Dietro il trailer di Avengers: Endgame c’è un sacco di mistero, ma tutto sembra portare alla vecchia ipotesi del viaggio nel tempo. Dopo una lunghissima attesa, i Marvel Studios hanno finalmente rilasciato il trailer di Avengers 4 dando così ai fan una prima occhiata all’apice di questi 10 anni di MCU. Il rilascio del trailer era stato annunciato ma non era mai stato confermato con una data precisa, potendo contare sull’effetto sorpresa sia per l’uscita sia per i toni cupi.
Anche senza alcun precedente marketing, Marvel si è lasciata “sfuggire” alcune foto e anche diverse “voci di corridoio” che hanno contribuito a fornire molte prove a sostegno della teoria che in Avengers: Endgame ci saranno viaggi nel tempo.

Gli scatti durante le riprese hanno mostrato una ricostruzione della Battaglia di New York da The Avengers, con Robert Downey Jr. che indossava la stessa maglietta dei Black Sabbath, Chris Evans nel costume originale di Captain America, e Chris Hemsworth con ancora i lunghi capelli biondi di Thor. Tutto questo potrebbe facilmente servire per un flashback o l’uso della tecnologia Binary Augmented Retro-Framing (BARF) introdotta in Captain America: Civil War.

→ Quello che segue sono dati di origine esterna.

-- ==== Sys2Proof/Machine/Assemble.lean ====
section
/-! DEFINITION. What the assembler spas makes of a kernel: its shape and limits (R80, R424), its rings (R423), immediates and the
hints they need (R77, R79, R422), the sources it refuses (R81), and the code object (R82, R83). No step of the machine uses this file:
the objects it makes are what a launch reads (log 48). -/

namespace Sys2Proof.Machine

/-! ## Directives (R80) -/

/-- The kinds of queue (R17). -/
inductive QKind where
  | uniform | vector | feedback
deriving DecidableEq, Repr, Inhabited

/-- The kind of a port (R17). -/
def QKind.ofPort (q : Nat) : QKind := if q < 8 then .uniform else if q < 12 then .vector else .feedback

/-- `.fslot`: format, kind and format of the scale, and its options with their defaults. -/
structure FslotSrc where
  fmt : Nat
  sckind : Nat := 0
  scfmt : Nat := 0
  rnd : Nat := 0
  sat : Nat := 0
  off : Nat := 0
  win : Int := 0
deriving DecidableEq, Repr, Inhabited

/-- The format slot of a `.fslot` (R45). -/
def FslotSrc.slot (s : FslotSrc) : Nat :=
  s.fmt + 2 ^ 4 * s.sckind + 2 ^ 6 * s.scfmt + 2 ^ 8 * s.rnd + 2 ^ 10 * s.sat + 2 ^ 16 * wrap 16 s.win + 2 ^ 32 * s.off

/-- The limits of `.fslot` (R80). -/
def FslotSrc.ok (s : FslotSrc) : Bool :=
  decide (s.fmt ≤ 8) && decide (s.sckind ≤ 3) && decide (s.scfmt ≤ 2) && decide (s.rnd ≤ 3) && decide (s.sat ≤ 1) &&
  decide (s.off < 2 ^ 32) && decide (-32768 ≤ s.win) && decide (s.win ≤ 32767)

/-- A kernel of a source: its directives, a shape directive being absent where it is omitted, and its two images with the
offsets of their entries. -/
structure KernelSrc where
  name : List Byte := []
  crew : Option Nat := none
  span : Option Nat := none
  regs : Option Nat := none
  lane : Option Nat := none
  pad : Option Nat := none
  cluster : Option Nat := none
  /-- port, kind and depth -/
  queues : List (Nat × QKind × Nat) := []
  /-- slots and bytes of a slot, in the order of the directives -/
  rings : List (Nat × Nat) := []
  fslots : List (Nat × FslotSrc) := []
  bounds : List (Nat × BoundEntry) := []
  /-- `.uwin`, coded as USWIN codes it (R149) -/
  uwin : Nat := 0
  cimg : List Word
  aimg : List Word
  centry : Nat := 0
  aentry : Nat := 0
deriving DecidableEq, Repr, Inhabited

/-! ## Rings (R423) -/

/-- The first multiple of n that is not below x. -/
def alignUp (n x : Nat) : Nat := (x + n - 1) / n * n

/-- A ring placed from a pad offset on: its header, its arrival words, and its slots at the next multiple of 256. -/
def placeRing (at_ slots slotsz : Nat) : RingDecl :=
  { hdr := at_, awarr := at_ + 64, data := alignUp 256 (at_ + 64 + 16 * slots), slots := slots, slotsz := slotsz }

/-- Where the slots of a ring end. -/
def RingDecl.endAt (d : RingDecl) : Nat := d.data + d.slots * d.slotsz

/-- Rings placed in order, each from the first multiple of 64 after the one before. -/
def placeRings : Nat → List (Nat × Nat) → List RingDecl
  | _, [] => []
  | at_, (slots, sz) :: rs =>
    let d := placeRing at_ slots sz
    d :: placeRings (alignUp 64 d.endAt) rs

/-- PAD of a kernel: the end of the last ring's slots, or the `.pad` value. -/
def padOf (pad : Nat) (ds : List RingDecl) : Nat := (ds.getLast?.map RingDecl.endAt).getD pad

/-! ## The kernel of a source (R80, R424) -/

/-- The kernel that a source describes: an omitted shape directive has its default. -/
def KernelSrc.kernel (s : KernelSrc) : Kernel :=
  let rings := placeRings (s.pad.getD 0) s.rings
  { cimg := s.cimg, aimg := s.aimg, centry := s.centry, aentry := s.aentry,
    qdepth := (List.range 16).map (fun q => ((s.queues.find? (fun d => d.1 == q)).map (fun d => d.2.2)).getD 0),
    rings := rings, crew := s.crew.getD 32, span := s.span.getD 1, regs := s.regs.getD 64, lane := s.lane.getD 0,
    pad := padOf (s.pad.getD 0) rings, cluster := s.cluster.getD 0 }

/-- The limits of `.ring` (R80). -/
def ringSrcOk (d : Nat × Nat) : Bool :=
  decide (1 ≤ d.1) && decide (d.1 ≤ 64) && d.2 % 256 == 0 && decide (256 ≤ d.2) && decide (d.2 ≤ 2 ^ 18)

/-- The limits of `.queue` (R80, R17). -/
def queueSrcOk (d : Nat × QKind × Nat) : Bool :=
  decide (d.1 < 16) && d.2.1 == QKind.ofPort d.1 && decide (1 ≤ d.2.2) && decide (d.2.2 ≤ maxDepth d.1)

/-- Whether every directive keeps its limits, the images can be an object's (R83), and the pad with the rings and the export is at
most 2 MiB (R423). -/
def KernelSrc.ok (s : KernelSrc) : Bool :=
  let k := s.kernel
  k.shapeOk && s.pad.getD 0 % 64 == 0 && decide ((k.needs 0).pad ≤ 2 ^ 21) && s.queues.all queueSrcOk &&
  decide (s.rings.length ≤ 8) && s.rings.all ringSrcOk && s.fslots.all (fun f => decide (f.1 < 8) && f.2.ok) &&
  s.bounds.all (fun b => decide (b.1 < 16) && decide (b.2.action ≤ 3) && decide (b.2.eclass ≤ 7)) && decide (s.uwin ≤ 3) &&
  s.cimg != [] && s.aimg != [] && s.centry % 4 == 0 && decide (s.centry < 4 * s.cimg.length) &&
  s.aentry % 4 == 0 && decide (s.aentry < 4 * s.aimg.length)

/-! ## The code object (R82, R83) -/

/-- Bytes padded with zeros to a length. -/
def padded (n : Nat) (bs : List Byte) : List Byte := bs ++ List.replicate (n - bs.length) 0

/-- Bytes padded with zeros to a multiple of 256. -/
def chunk (bs : List Byte) : List Byte := padded (alignUp 256 bs.length) bs

/-- The bytes of an image (R57). -/
def imageBytes (ws : List Word) : List Byte := ws.flatMap (fun w => toBytes 4 w.toNat)

/-- A ring declaration of a descriptor. -/
def RingDecl.bytes (d : RingDecl) : List Byte :=
  toBytes 4 d.hdr ++ toBytes 4 d.data ++ toBytes 4 d.awarr ++ toBytes 2 d.slots ++ toBytes 2 (d.slotsz / 256)

/-- An entry of the bound table (R53). -/
def BoundEntry.bytes (b : BoundEntry) : List Byte :=
  toBytes 4 b.lo ++ toBytes 4 b.hi ++ toBytes 1 b.action ++ toBytes 1 b.eclass ++ toBytes 6 0

/-- The template of kernel KIDX: a launch record that holds the shape and the format slots, then the bound table (R83, R305). -/
def KernelSrc.template (s : KernelSrc) (kidx : Nat) : List Byte :=
  let k := s.kernel
  let slot (n : Nat) : Nat := ((s.fslots.find? (fun f => f.1 == n)).map (fun f => f.2.slot)).getD 0
  let bound (n : Nat) : BoundEntry := ((s.bounds.find? (fun b => b.1 == n)).map Prod.snd).getD {}
  padded 256 (padded 128 (toBytes 2 1 ++ toBytes 2 0 ++ toBytes 2 kidx ++ toBytes 1 k.span ++ toBytes 1 k.regs ++
      toBytes 2 k.crew ++ toBytes 2 0 ++ toBytes 4 k.lane ++ toBytes 4 k.pad ++ toBytes 4 k.cluster) ++
    (List.range 8).flatMap (fun n => toBytes 8 (slot n))) ++
  (List.range 16).flatMap (fun n => (bound n).bytes)

/-- The descriptor of a kernel whose compute image, address image and template stand at these offsets. -/
def KernelSrc.descriptor (s : KernelSrc) (c a lrt : Nat) : List Byte :=
  let k := s.kernel
  let decl := (List.range 16).foldl (fun n q => if k.qdepth.getD q 0 = 0 then n else n + 2 ^ q) 0
  toBytes 4 c ++ toBytes 4 (4 * s.cimg.length) ++ toBytes 4 a ++ toBytes 4 (4 * s.aimg.length) ++ toBytes 4 s.centry ++
  toBytes 4 s.aentry ++ toBytes 2 decl ++ toBytes 1 k.rings.length ++ toBytes 1 s.uwin ++ k.qdepth.flatMap (toBytes 1) ++
  toBytes 4 lrt ++ toBytes 2 k.crew ++ toBytes 1 k.span ++ toBytes 1 k.regs ++ toBytes 4 k.lane ++ toBytes 4 k.pad ++
  toBytes 4 k.cluster ++ padded 128 (k.rings.flatMap RingDecl.bytes) ++ padded 64 (s.name.take 64)

/-- The kernel table and what it points to, from kernel KIDX on, whose parts begin at an offset of the object. -/
def objectParts : List KernelSrc → Nat → Nat → List Byte × List Byte
  | [], _, _ => ([], [])
  | s :: ss, kidx, at_ =>
    let c := chunk (imageBytes s.cimg)
    let a := chunk (imageBytes s.aimg)
    let aAt := at_ + c.length
    let t := aAt + a.length
    let rest := objectParts ss (kidx + 1) (t + 512)
    (s.descriptor at_ aAt t ++ rest.1, c ++ a ++ s.template kidx ++ rest.2)

/-- The code object of a module with its constant image: none where spas refuses a kernel, or the number of kernels. The table
follows the header, and the constant image comes last (log 48). -/
def codeObject (ks : List KernelSrc) (const : List Byte) : Option (List Byte) :=
  if ks = [] ∨ 4096 < ks.length ∨ ks.any (fun s => !s.ok) then none
  else
    let p := objectParts ks 0 (256 + 256 * ks.length)
    let ci := 256 + p.1.length + p.2.length
    some (padded 256 (toBytes 4 0x4C4F4331 ++ toBytes 2 1 ++ toBytes 2 ks.length ++ toBytes 4 256 ++ toBytes 4 (ci + const.length) ++
      toBytes 4 (if const = [] then 0 else ci) ++ toBytes 4 const.length) ++ p.1 ++ p.2 ++ const)
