-- ==== Sys2Proof/Laws/Traps.lean ====
section
/-! SUPPORT. What taking a trap does to the warp that takes it, by where its class goes. -/

namespace Sys2Proof.Machine

/-- Raising cause 2 touches no crew. -/
theorem raiseStop_crews (m : Mgmt) (r : Run) (c : Nat) (p : Option Nat) : (raiseStop m r c p).crews = r.crews := by
  have h1 : ∀ (r : Run) (fn v : Nat), (sendMsix r fn v).crews = r.crews := by
    intro r fn v
    unfold sendMsix
    dsimp only
    repeat' split
    all_goals rfl
  have h2 : ∀ (r : Run) (fn q : Nat), (raiseCause r fn q 2).crews = r.crews := by
    intro r fn q
    unfold raiseCause
    dsimp only
    repeat' split
    · rfl
    · rfl
    · rfl
    · unfold sendCause
      rw [h1]
      rfl
  unfold raiseStop
  split
  · exact h2 _ _ _
  · rfl

/-- A warp is there in a run where its crew is. -/
theorem Run.warp?_of {r : Run} {c w : Nat} {x : Crew} {y : Warp} (h : Assoc.get? r.crews c = some x) (hy : x.warps[w]? = some y) :
    r.warp? c w = some y := by
  unfold Run.warp?
  rw [h]
  exact hy

/-- A warp after it has changed. -/
theorem Run.warp?_warp {r : Run} {c w : Nat} {y : Warp} (f : Warp → Warp) (h : r.warp? c w = some y) :
    (r.warp c w f).warp? c w = some (f y) := by
  unfold Run.warp? at *
  cases hx : Assoc.get? r.crews c with
  | none => rw [hx] at h; cases h
  | some x =>
    rw [hx] at h
    rw [Run.get?_warp r f hx h]
    exact getElem?_setAt_self _ _ _ (List.getElem?_eq_some_iff.mp h).1

/-- A change of a crew that leaves its warps. -/
theorem Run.warp?_crew (r : Run) (c w : Nat) (f : Crew → Crew) (h : ∀ x, (f x).warps = x.warps) :
    (r.crew c f).warp? c w = r.warp? c w := by
  unfold Run.warp?
  rw [Run.get?_crew_self]
  cases Assoc.get? r.crews c <;> simp [h]

/-- A trap that is no memory error and no matrix operation's, whose class goes to the host, parks the batch and keeps the record
(R329). -/
theorem deliverTrap_host {e : Env} {r : Run} {restart : Batch} {origin : Word} {t : Trapping} {w : Warp} (hm : t.mop = none)
    (ht : t.code ≠ tcEcc) (hr : t.reg = false) (hd : dispOf e.g t.code e.w.hsave.isSome = .host) (hw : r.warp? e.cid e.wi = some w) :
    (deliverTrap e r restart origin t).warp? e.cid e.wi = some { w.replaceBatch e.lead [restart] with
      hostrec := some { code := t.code, pc := restart.pc, origin := origin, mask := t.mask, addr := BitVec.ofNat 64 t.addr,
                        info0 := BitVec.ofNat 32 t.info0, info1 := BitVec.ofNat 32 t.info1, nested := e.w.hsave.isSome,
                        skip := skipCount restart.replay, redo := redoMask restart.replay, afls := w.afls } } := by
  have h1 : ∀ r, rollbackDue r e.crew.block t = false := fun r => by simp [rollbackDue, ht]
  have h2 : ∀ r, noteEcc r e.crew.block e.tile t = r := fun r => by simp [noteEcc, ht]
  unfold deliverTrap
  simp only [hm, h1, h2, hd, hr, Bool.false_eq_true, if_false]
  unfold Run.warp?
  rw [raiseStop_crews]
  refine Run.warp?_warp (fun w => { w.replaceBatch e.lead [restart] with
    hostrec := some { code := t.code, pc := restart.pc, origin := origin, mask := t.mask, addr := BitVec.ofNat 64 t.addr,
                      info0 := BitVec.ofNat 32 t.info0, info1 := BitVec.ofNat 32 t.info1, nested := e.w.hsave.isSome,
                      skip := skipCount restart.replay, redo := redoMask restart.replay, afls := w.afls } }) ?_
  rw [Run.warp?_crew]
  · exact hw
  · exact fun _ => rfl

/-- The same of a trap at a word that its quadrant issues. -/
theorem takeTrap_host {e : Env} {r : Run} {restart : Batch} {origin : Word} {t : Trapping} {w : Warp} (hm : t.mop = none)
    (ht : t.code ≠ tcEcc) (hr : t.reg = false) (hd : dispOf e.g t.code e.w.hsave.isSome = .host) (hw : r.warp? e.cid e.wi = some w) :
    (takeTrap e r restart origin t).warp? e.cid e.wi = some { w.replaceBatch e.lead [restart] with
      hostrec := some { code := t.code, pc := restart.pc, origin := origin, mask := t.mask, addr := BitVec.ofNat 64 t.addr,
                        info0 := BitVec.ofNat 32 t.info0, info1 := BitVec.ofNat 32 t.info1, nested := e.w.hsave.isSome,
                        skip := skipCount restart.replay, redo := redoMask restart.replay, afls := w.afls } } :=
  deliverTrap_host hm ht hr hd hw

/-- A trap that is no memory error and no matrix operation's, whose class goes to the handler, enters it (R325). -/
theorem takeTrap_handler {e : Env} {r : Run} {restart : Batch} {origin : Word} {t : Trapping} (hm : t.mop = none)
    (ht : t.code ≠ tcEcc) (hr : t.reg = false) (hd : dispOf e.g t.code e.w.hsave.isSome = .handler) :
    takeTrap e r restart origin t = (stopRunning r e.crew.core e.w.quad).warp e.cid e.wi (fun w =>
      enterHandler w e.g.chand e.lead restart
        { code := t.code, pc := restart.pc, origin := origin, mask := t.mask, addr := BitVec.ofNat 64 t.addr,
          info0 := BitVec.ofNat 32 t.info0, info1 := BitVec.ofNat 32 t.info1, nested := e.w.hsave.isSome,
          skip := skipCount restart.replay, redo := redoMask restart.replay }) := by
  have h1 : ∀ r, rollbackDue r e.crew.block t = false := fun r => by simp [rollbackDue, ht]
  have h2 : ∀ r, noteEcc r e.crew.block e.tile t = r := fun r => by simp [noteEcc, ht]
  unfold takeTrap deliverTrap
  simp only [hm, h1, h2, hd, hr, Bool.false_eq_true, if_false]

/-! ## Registers written in a row -/

/-- Uniform registers written in a row are all that changes, with the tags of their quads and their errors. -/
theorem Warp.setUs_eq (w : Warp) (n : Nat) (xs : List Word) :
    w.setUs n xs = { w with uregs := (w.setUs n xs).uregs, utags := (w.setUs n xs).utags, bad := (w.setUs n xs).bad } := by
  induction xs generalizing w n with
  | nil => rfl
  | cons x xs ih =>
    unfold Warp.setUs
    rw [ih (w.setU n x) (n + 1)]
    rfl

theorem Warp.u_setUs_out (w : Warp) {n k : Nat} (xs : List Word) (h : k < n ∨ n + xs.length ≤ k) : (w.setUs n xs).u k = w.u k := by
  induction xs generalizing w n with
  | nil => rfl
  | cons x xs ih =>
    unfold Warp.setUs
    simp only [List.length_cons] at h
    rw [ih (w.setU n x) (by omega), Warp.u_setU_ne _ _ (by omega)]

theorem Warp.u_setUs_in (w : Warp) (n : Nat) (xs : List Word) {i : Nat} (h : i < xs.length) : (w.setUs n xs).u (n + i) = xs[i] := by
  induction xs generalizing w n i with
  | nil => cases h
  | cons x xs ih =>
    unfold Warp.setUs
    cases i with
    | zero => rw [Warp.u_setUs_out _ _ (by omega)]; exact Warp.u_setU_self _ _ _
    | succ i =>
      have := ih (w.setU n x) (n + 1) (i := i) (Nat.lt_of_succ_lt_succ h)
      rw [show n + (i + 1) = n + 1 + i by omega, this]
      rfl

/-- LNKs of some lanes written. -/
theorem Warp.setLnks_eq (w : Warp) (f : Nat → Word) (ls : List Nat) :
    ls.foldl (fun w l => w.setLnk l (f l)) w =
      { w with lnks := (ls.foldl (fun w l => w.setLnk l (f l)) w).lnks, bad := (ls.foldl (fun w l => w.setLnk l (f l)) w).bad } := by
  induction ls generalizing w with
  | nil => rfl
  | cons l ls ih =>
    rw [List.foldl_cons, ih (w.setLnk l (f l))]
    rfl

theorem Warp.lnk_setLnks (w : Warp) (f : Nat → Word) (ls : List Nat) (k : Nat) :
    (ls.foldl (fun w l => w.setLnk l (f l)) w).lnk k = if k ∈ ls then f k else w.lnk k := by
  induction ls generalizing w with
  | nil => rfl
  | cons l ls ih =>
    rw [List.foldl_cons, ih]
    by_cases h : k ∈ ls
    · simp [h]
    · by_cases hk : l = k
      · subst hk; simp
      · have : k ≠ l := Ne.symm hk
        simp [h, hk, this]

/-! ## Masks and lanes -/

theorem maskOf_lanesOf (m : Mask) : maskOf (lanesOf m) = m := by
  have key : ∀ (ls : List Nat) (a : Mask), (∀ l ∈ ls, l < 32) → ∀ i, i < 32 →
      (ls.foldl (fun m l => m ||| (1#32 <<< l)) a).getLsbD i = (a.getLsbD i || decide (i ∈ ls)) := by
    intro ls
    induction ls with
    | nil => intro a _ i _; simp
    | cons l ls ih =>
      intro a h i hi
      rw [List.foldl_cons, ih _ (fun k hk => h k (List.mem_cons_of_mem _ hk)) i hi]
      have hl := h l List.mem_cons_self
      have : (1#32 <<< l).getLsbD i = decide (i = l) := by
        rw [BitVec.getLsbD_shiftLeft, BitVec.getLsbD_one]
        by_cases h1 : i < l
        · have : i ≠ l := by omega
          simp [h1, this]
        · by_cases h2 : i = l
          · subst h2; simp [hi]
          · have : i - l ≠ 0 := by omega
            simp [h2, this]
      rw [BitVec.getLsbD_or, this]
      by_cases h2 : i = l <;> simp [h2]
  apply BitVec.eq_of_getLsbD_eq
  intro i hi
  unfold maskOf
  rw [key _ _ (fun l hl => by unfold lanesOf at hl; simp at hl; exact hl.1) i hi]
  unfold lanesOf
  simp [hi]

theorem mem_lanesOf {m : Mask} {l : Nat} : l ∈ lanesOf m ↔ l < 32 ∧ m.getLsbD l = true := by
  unfold lanesOf
  simp

end Sys2Proof.Machine
end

Ma sono state le foto rilasciate su Ant-Man (Paul Rudd) che ci hanno fatto pensare ancora di più ai viaggi temporali.
Ci sono state indiscrezioni sulla teoria del viaggio nel tempo in Avengers 4 anche per questioni di casting. Emma Fuhrmann si è unita al cast in segreto e si dice che interpreti una versione più vecchia della figlia di Ant-Man, Cassie Lang. Alcuni pensavano che ciò potesse essere spiegato attraverso un salto temporale, ma il trailer di Avengers: Endgame non mostra salti temporali di nessun tipo. Se la Fuhrmann è realmente una vecchia Cassie Lang, allora significherebbe che gli eroi viaggeranno non solo indietro nel tempo, ma anche nel futuro.

La prova più importante sulla teoria dei viaggio nel tempo è arrivata in una linea di dialogo durante Ant-Man e Wasp, in una scena dei crediti finali. Janet van Dyne dice a Scott di fare attenzione ai “Vortici temporali” quando entrerà nel Reame Quantico. Una volta entrato ed essere rimasto bloccato nel regno quantico per colpa dello schiocco di Thanos che uccide Janet, Hank Pym e Hope van Dyne, l’unico pensiero logico è che questi vortici siano per lui l’unica via d’uscita. E, anche se il trailer di Avengers: Endgame non mostra gli eroi in un momento diverso dal presente della pellicola (nel passato o nel futuro per intenderci), riprende l’ipotesi del viaggio nel tempo in più di un’occasione.


FILMATI D’ARCHIVIO DI ANT-MAN


CREDIT: MARVEL STUDIOS

Nella scena finale del trailer di Avengers 4 ci vengono mostrati Captain America e Vedova Nera (Scarlett Johansson) intenti a guardare dei filmati di una telecamera di sicurezza del quartier generale degli Avengers. Le telecamere mostrano che Ant-Man è effettivamente fuggito dal Reame Quantico e ora si trova all’esterno della base operativa per “vedere se c’è rimasto qualcuno dentro”. Dice “Ciao, c’è qualcuno in casa? Sono Scott Lang. Ci siamo incontrati qualche anno fa all’aeroporto, in Germania, quando sono diventato enorme”. Quando i due vedono sullo schermo la clip, Cap chiede immediatamente “È un vecchio messaggio ?”, a cui Vedova Nera risponde dicendo “È la porta principale“. A prima vista sembra quindi essere una trasmissione in tempo reale ma ad un occhio più attento risulta tutto il contrario.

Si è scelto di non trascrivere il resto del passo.